Saturday, April 4, 2015
Denial of Sin is The Most Grievous Sin
The positive denial of sin is the whore daughter of her superlatively more profligate mother: atheism.
Every atheist is compelled to attempt to deny the reality of sin, the guilt of which no man can actually escape! for, every man is a sinner, yes, even the atheist who says that sin is not. That's his first sin, and the most serious of all. It implies that there is no truth, no justice and therefore, no real God! If you deny sin, you deny God.
Related to this, the atheist thus makes himself independent Lord of Truth! The atheist makes himself into God.
The very crime for which our Blessed Lord was accused, condemned and killed: crucified,...yesterday, Good Friday.
"We have a Law, and according to that Law he must die, because he made himself Son of God." John 19:7
However, Christ truly is God, the Way, the Truth and the Life, and there is no other!
Hear it, atheists! Christ died unjustly for the sin of which you are most guilty, your most grievous sin, your very denial thereof. Therefore, "Repent and believe in the gospel!" (Poenitemini, et credite Evangelio!) Mark 1:15
Confession is the cure! Confession is especially adapted as the cure for disbelief. The very act of confession (like any act of sincere worship) is an act of faith!

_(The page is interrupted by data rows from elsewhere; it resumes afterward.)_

-- ==== Sys2Proof/Laws/Parser.lean ====
section
/-! SUPPORT. The decimal parser on runs of characters: the step on each class, the digits of a run, and
the phases it cannot leave. -/

namespace Sys2Proof.Machine

/-- The character classes of R47 exclude one another: a digit is in no other. -/
theorem digit_not_other : ∀ c : Byte, isDigit c = true →
    isPoint c = false ∧ isPlus c = false ∧ isMinus c = false := by decide

/-- The operand of a digit is `c − 0x30` (R47). -/
theorem digitOf_toNat : ∀ c : Byte, isDigit c = true → (digitOf c).toNat = c.toNat - 0x30 := by
  decide

/-- A DIGIT character steps as R94 says. -/
theorem parserStep_digit {c : Byte} (h : isDigit c = true) (r : Parser) :
    parserStep r c = parserDigit (c.toNat - 0x30) r := by
  simp [parserStep, h, digitOf_toNat c h]

/-- A POINT character steps as R95 says. -/
@[simp] theorem parserStep_point (r : Parser) : parserStep r 0x2E#8 = parserPoint r := rfl

/-- '+' steps as R96 says. -/
@[simp] theorem parserStep_plus (r : Parser) : parserStep r 0x2B#8 = parserSign false r := rfl

/-- '-' steps as R96 says. -/
@[simp] theorem parserStep_minus (r : Parser) : parserStep r 0x2D#8 = parserSign true r := rfl

/-- ERR is absorbing (R93). -/
theorem parserStep_err {r : Parser} (h : r.ph = .err) (c : Byte) : (parserStep r c).ph = .err := by
  unfold parserStep parserDigit parserPoint parserSign parserOther
  simp only [h]
  split
  · exact h
  · split
    · rfl
    · split
      · rfl
      · split <;> rfl

/-- ERR is absorbing over any characters (R93). -/
theorem parser_fold_err (t : List Byte) {r : Parser} (h : r.ph = .err) :
    (t.foldl parserStep r).ph = .err := by
  induction t generalizing r with
  | nil => exact h
  | cons c rest ih => exact ih (parserStep_err h c)

/-- The accumulator over a run of digits. -/
def digitsFrom (a : Nat) (ds : List Byte) : Nat :=
  ds.foldl (fun n c => 10 * n + (c.toNat - 0x30)) a

@[simp] theorem digitsFrom_nil (a : Nat) : digitsFrom a [] = a := rfl

@[simp] theorem digitsFrom_cons (a : Nat) (c : Byte) (ds : List Byte) :
    digitsFrom a (c :: ds) = digitsFrom (10 * a + (c.toNat - 0x30)) ds := by
  simp only [digitsFrom, List.foldl_cons]

theorem digitsFrom_append (a : Nat) (xs ys : List Byte) :
    digitsFrom a (xs ++ ys) = digitsFrom (digitsFrom a xs) ys := by
  simp [digitsFrom, List.foldl_append]

/-- Digits before the point: START, SIGNED and INT go to INT (R94). -/
theorem parser_fold_int (ds : List Byte) (hd : ∀ c ∈ ds, isDigit c = true) {r : Parser}
    (hr : r.ph = .start ∨ r.ph = .signed ∨ r.ph = .int) :
    ds.foldl parserStep r
      = ⟨if ds = [] then r.ph else .int, r.neg, r.seen || !ds.isEmpty, digitsFrom r.acc ds,
          r.scale⟩ := by
  induction ds generalizing r with
  | nil => cases r; simp
  | cons c rest ih =>
    have hstep : parserStep r c = ⟨.int, r.neg, true, 10 * r.acc + (c.toNat - 0x30), r.scale⟩ := by
      rw [parserStep_digit (hd c (by simp))]
      rcases hr with h | h | h <;> simp [parserDigit, h]
    rw [List.foldl_cons, hstep, ih (fun x hx => hd x (by simp [hx])) (by simp)]
    simp

/-- Digits after the point: FRAC stays, and each raises the scale (R94). -/
theorem parser_fold_frac (ds : List Byte) (hd : ∀ c ∈ ds, isDigit c = true) {r : Parser}
    (hr : r.ph = .frac) :
    ds.foldl parserStep r
      = ⟨.frac, r.neg, r.seen || !ds.isEmpty, digitsFrom r.acc ds, r.scale + ds.length⟩ := by
  induction ds generalizing r with
  | nil => cases r; simp_all
  | cons c rest ih =>
    have hstep :
        parserStep r c = ⟨.frac, r.neg, true, 10 * r.acc + (c.toNat - 0x30), r.scale + 1⟩ := by
      rw [parserStep_digit (hd c (by simp))]
      simp [parserDigit, hr]
    rw [List.foldl_cons, hstep, ih (fun x hx => hd x (by simp [hx])) rfl]
    simp
    omega

/-- The class of a point character decides it. -/
theorem isPoint_iff (c : Byte) : isPoint c = true ↔ c = 0x2E#8 := by simp [isPoint]

/-- A character that is no digit sends FRAC to ERR (R95 to R97). -/
theorem parserStep_frac_other {r : Parser} (hr : r.ph = .frac) {c : Byte}
    (h : isDigit c = false) : (parserStep r c).ph = .err := by
  unfold parserStep
  rw [h]
  cases isPoint c <;> cases isPlus c <;> cases isMinus c <;>
    simp [parserPoint, parserSign, parserOther, hr]

/-- A character that is no digit and no point sends INT and SIGNED to ERR (R96, R97). -/
theorem parserStep_int_other {r : Parser} (hr : r.ph = .int ∨ r.ph = .signed) {c : Byte}
    (h : isDigit c = false) (hp : isPoint c = false) : (parserStep r c).ph = .err := by
  unfold parserStep
  rw [h, hp]
  rcases hr with hr | hr <;> cases isPlus c <;> cases isMinus c <;>
    simp [parserSign, parserOther, hr]

end Sys2Proof.Machine
end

Confess your sins to a rightly ordained priest, as the only sure remedy for the most grievous sin of our age! the denial of sin. And hear the words of Christ, the greatest words men can utter, the words and the power of God Himself: "I absolve you from your sins in the name of the Father, and of the Son, + and of the Holy Spirit. Amen."
It's the forgiveness of God of which every man is in dire need! Every man needs to acknowledge and to confess his sins; and most of all, the resulting forgiveness of the priestly absolution and penitence!